Industry group American Petroleum Institute (API) said late
on Tuesday that U.S. crude stockpiles fell last week by 482,000
barrels due to lower imports and higher refinery runs.
This helped push front-month U.S. crude futures CLc1 up 39
cents from their last settlement to $41.06 a barrel at 0025 GMT.
The gain followed an over $1 fall during the previous session.
Official inventory data is due later on Wednesday from the
U.S. government's Energy Information Administration (EIA).
Despite the slight gains on Wednesday, most analysts expect
prices to remain at low levels for the rest of the year and into
2016 as production continues to outpace demand.
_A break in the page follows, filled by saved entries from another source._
-- ==== Sys2Proof/Tests/Slice0.lean ====
section
/-! SUPPORT. Tests of the model: the bytes are those of `spec/95_test_vectors.md` (V1 to V49e) and of the examples in the
command rules, unless a comment says otherwise; and, for each obligation with hypotheses, a witness that meets them. -/

namespace Sys2Proof.Tests

open Sys2Proof Sys2Proof.Machine

-- WellFormed: its one check refuses data of 65536 bytes and takes 65535 (R7)

theorem test_wellFormed_refuses_long_data (d : List Byte) (h : d.length = 65536) :
    [Instr.xstream (Vector.replicate 16 0) d, .bxor (Vector.replicate 16 0) d, .splitx 0 0 d, .rot 0 d,
      .seedoff d].all (fun i => !i.wellFormed) = true := by
  simp [Instr.wellFormed, Instr.data, h]

theorem test_wellFormed_refuses_65536_bytes : (Instr.seedoff (List.replicate 65536 0xFF)).wellFormed = false := by
  rw [Instr.wellFormed, Instr.data, List.length_replicate]; decide

theorem test_wellFormed_takes_maxLen : (Instr.seedoff (List.replicate 65535 0xFF)).wellFormed = true := by
  rw [Instr.wellFormed, Instr.data, List.length_replicate]; decide

-- Decoding of words written out from R61 to R65

theorem test_decode_quant : decode [0x01, 0, 0, 0, 0xF4, 0xFF, 0xFF, 0xFF] = .ok (.quant 4294967284) := by decide
theorem test_decode_ksgen :
    decode [0x02, 0, 0, 0, 0x04, 0, 0, 0, 0x01, 0, 0, 0] = .ok (.ksgen 4294967300) := by decide
theorem test_decode_xstream :
    decode [0x03, 0, 0, 0, 0x01, 0, 0, 0, 0x51, 0x7D, 0x0B, 0x50, 0x37, 0x13, 0x8D, 0xFB, 0x08, 0x28, 0x4E, 0x50, 0x3F,
      0x10, 0x87, 0xCA, 0x66] =
      .ok (.xstream #v[0x51, 0x7D, 0x0B, 0x50, 0x37, 0x13, 0x8D, 0xFB, 0x08, 0x28, 0x4E, 0x50, 0x3F, 0x10, 0x87, 0xCA]
        [0x66]) := by decide
theorem test_decode_bxor :
    decode [0x04, 0, 0, 0, 0x01, 0, 0, 0, 0xA0, 0xA1, 0xA2, 0xA3, 0xA4, 0xA5, 0xA6, 0xA7, 0xA8, 0xA9, 0xAA, 0xAB, 0xAC,
      0xAD, 0xAE, 0xAF, 0x66] =
      .ok (.bxor #v[0xA0, 0xA1, 0xA2, 0xA3, 0xA4, 0xA5, 0xA6, 0xA7, 0xA8, 0xA9, 0xAA, 0xAB, 0xAC, 0xAD, 0xAE, 0xAF]
        [0x66]) := by decide
theorem test_decode_splitx :
    decode [0x05, 0x66, 0x77, 0, 0x02, 0, 0, 0, 0x41, 0x42] = .ok (.splitx 0x66 0x77 [0x41, 0x42]) := by decide
theorem test_decode_rot :
    decode [0x06, 0, 0, 0, 0x01, 0, 0, 0, 0xFB, 0xFF, 0xFF, 0xFF, 0x6B] = .ok (.rot (-5) [0x6B]) := by decide
theorem test_decode_seedoff : decode [0x07, 0, 0, 0, 0x02, 0, 0, 0, 0xFF, 0xFE] = .ok (.seedoff [0xFF, 0xFE]) := by decide

/-- The offset field FB FF FF FF is -5 (V29). -/
theorem test_offset_is_signed : offsetValue (-5) = -5 := by decide

-- The opcode table's words, and the step that runs one first after reset

theorem test_table_words :
    [decodeTableWord 32 0x00000001, decodeTableWord 32 0x00000002, decodeTableWord 32 0x00770005,
      decodeTableWord 32 0x00000006, decodeTableWord 32 0x00000007, decodeTableWord 32 0x00000008,
      decodeTableWord 32 0x00000101] =
      [some (.quant 0), some (.ksgen 0), some (.splitx 0 0x77 []), some (.rot 0 []), some (.seedoff []), none, none] := by
  decide
theorem test_table_words_keyed :
    [decodeTableWord 32 0x00000003, decodeTableWord 32 0x00000004] =
      [some (.xstream (Vector.replicate 16 0) []), some (.bxor (Vector.replicate 16 0) [])] := by decide
theorem test_table_word_with_operand : decodeTableWord 64 0x0000010400000001 = some (.quant 260) := by decide
theorem test_withFetchWord_runs_first :
    step (State.reset.withFetchWord 32 0x00000007) = .next ⟨[], [[0x07, 0, 0, 0, 0, 0, 0, 0]]⟩ := rfl

-- One or two steps of each command, on messages of part 2

/-- V4: 255 rounds up to 260; the waiting command and response stay. -/
theorem test_step_quant :
    step ⟨[[0x01, 0, 0, 0, 0xFF, 0, 0, 0], [0x08]], [[0x01, 0x02, 0, 0]]⟩ =
      .next ⟨[[0x08]], [[0x01, 0x02, 0, 0], [0x01, 0, 0, 0, 0x04, 0x01, 0, 0, 0, 0, 0, 0]]⟩ := rfl
/-- V4, last row: the only bucket above 2^32. -/
theorem test_quant_greatest :
    quantResponse 4294967295 = [0x01, 0, 0, 0, 0x04, 0, 0, 0, 0x01, 0, 0, 0] := by decide
/-- V11. -/
theorem test_ksgen_260 :
    ksgenResponse 260 = [0x02, 0, 0, 0, 0x51, 0x7D, 0x0B, 0x50, 0x37, 0x13, 0x8D, 0xFB, 0x08, 0x28, 0x4E, 0x50, 0x3F,
      0x10, 0x87, 0xCA] := by decide
/-- V13b: the greatest bucket, where a 64-bit product would wrap. -/
theorem test_ksgen_greatest :
    ksgenResponse 18446744073709551615 = [0x02, 0, 0, 0, 0x00, 0xF4, 0xE5, 0x6A, 0x2F, 0x97, 0xB0, 0xD2, 0xC7, 0x07,
      0x87, 0x94, 0x73, 0x0B, 0xD8, 0x0E] := by decide
/-- V16, its first byte and the bytes at indices 15 and 16, where the keystream cycles. -/
theorem test_xstream_cycles :
    let out := xorStream ((List.range 17).map (BitVec.ofNat 8)) (deriveKeystream 260)
    [byteAt out 0, byteAt out 15, byteAt out 16] = [0x56, 0x0F, 0x96] := by decide
/-- V15 at index 20, where the position key wraps. -/
theorem test_positionKey_wraps : [positionKey 19, positionKey 20, positionKey 256] = [0xFE, 0x0B, 0x07] := by decide
/-- V21. -/
theorem test_bxor :
    bxorResponse #v[0xA0, 0xA1, 0xA2, 0xA3, 0xA4, 0xA5, 0xA6, 0xA7, 0xA8, 0xA9, 0xAA, 0xAB, 0xAC, 0xAD, 0xAE, 0xAF]
      [0x66, 0x6C, 0x61, 0x67, 0x7B] = [0x04, 0, 0, 0, 0x05, 0, 0, 0, 0xC6, 0xCD, 0xC3, 0xC4, 0xDF] := by decide
/-- V24: odd length, the middle byte takes `kb`. -/
theorem test_splitx_odd :
    splitxResponse 0x66 0x77 [0x41, 0x42, 0x43, 0x44, 0x45] =
      [0x05, 0, 0, 0, 0x05, 0, 0, 0, 0x27, 0x24, 0x34, 0x33, 0x32] := by decide
/-- V25: length 1. -/
theorem test_splitx_one : splitxResponse 0x66 0x77 [0x41] = [0x05, 0, 0, 0, 0x01, 0, 0, 0, 0x36] := by decide
/-- V31 with offset -1, every class boundary. -/
theorem test_rot_boundaries :
    rotResponse (-1) [0x40, 0x41, 0x5A, 0x5B, 0x60, 0x61, 0x7A, 0x7B, 0x80, 0xC1, 0xFF] =
      [0x06, 0, 0, 0, 0x0B, 0, 0, 0, 0x40, 0x5A, 0x59, 0x5B, 0x60, 0x7A, 0x79, 0x7B, 0x80, 0xC1, 0xFF] := by decide
/-- V32: the two extreme offsets. -/
theorem test_rot_extreme_offsets :
    (rotResponse 0x80000000 [0x41, 0x5A, 0x61, 0x7A]).drop 8 = [0x43, 0x42, 0x63, 0x62] ∧
      (rotResponse 0x7FFFFFFF [0x41, 0x5A, 0x61, 0x7A]).drop 8 = [0x58, 0x57, 0x78, 0x77] := by decide
/-- V36. -/
theorem test_seedoff_bytes : seedoffResponse [0xFF, 0xFF] = [0x07, 0, 0, 0, 0x10, 0, 0, 0] := by decide

-- Error responses, one for each check of R205 and its neighbours (V40 to V49e)

theorem test_errors_checks_1_to_3 :
    [[], [0x09, 0, 0], [0, 0, 0, 0, 0, 0, 0, 0], [0x08, 0, 0, 0, 0, 0, 0, 0], [0x09, 0xFF, 0, 0x01],
      [0x01, 0, 0, 0x01, 0x04, 0x01, 0, 0], [0x01, 0x66, 0, 0, 0x04, 0x01, 0, 0], [0x07, 0, 0x01, 0, 0, 0, 0, 0],
      [0x05, 0, 0, 0x80, 0, 0, 0, 0], [0x03, 0, 0, 0x01, 0]].map respond =
    [[0, 0x04, 0, 0], [0x09, 0x04, 0, 0], [0, 0x01, 0, 0], [0x08, 0x01, 0, 0], [0x09, 0x01, 0, 0],
      [0x01, 0x02, 0, 0], [0x01, 0x02, 0, 0], [0x07, 0x02, 0, 0], [0x05, 0x02, 0, 0], [0x03, 0x02, 0, 0]] := by decide
theorem test_errors_checks_4_to_6 :
    [[0x01, 0, 0, 0, 0x04, 0x01, 0], [0x01, 0, 0, 0, 0x04, 0x01, 0, 0, 0], [0x02, 0, 0, 0, 0x04, 0x01, 0, 0],
      [0x03, 0, 0, 0], [0x03, 0, 0, 0, 0, 0, 0x01, 0], [0x06, 0, 0, 0, 0xFF, 0xFF, 0xFF, 0xFF, 0, 0, 0, 0],
      [0x03, 0, 0, 0, 0, 0, 0, 0], [0x05, 0x66, 0x77, 0, 0x05, 0, 0, 0, 0x41], [0x06, 0, 0, 0, 0, 0, 0, 0],
      [0x07, 0, 0, 0, 0, 0, 0, 0, 0], [0x03, 0, 0, 0, 0xFF, 0xFF, 0, 0]].map (fun m => byteAt (respond m) 1) =
    [0x04, 0x04, 0x04, 0x04, 0x03, 0x03, 0x04, 0x04, 0x04, 0x04, 0x04] := by decide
"While the growth in U.S. unconventional production appears
to be slowly abating, the upsurge in Organization of the
Petroleum Exporting Countries (OPEC) output, robust global stock
levels, and ongoing uncertainty around the strength of demand
suggest that the oversupply and surpluses are likely to continue
well into next year, exerting continued downward pressure on
prices," the Center for Strategic and International Studies said
in its 2016 outlook on Wednesday.
Analyst estimates for oversupply in 2015 range from 0.7 to
2.5 million barrels of oil being produced per day in excess of
demand.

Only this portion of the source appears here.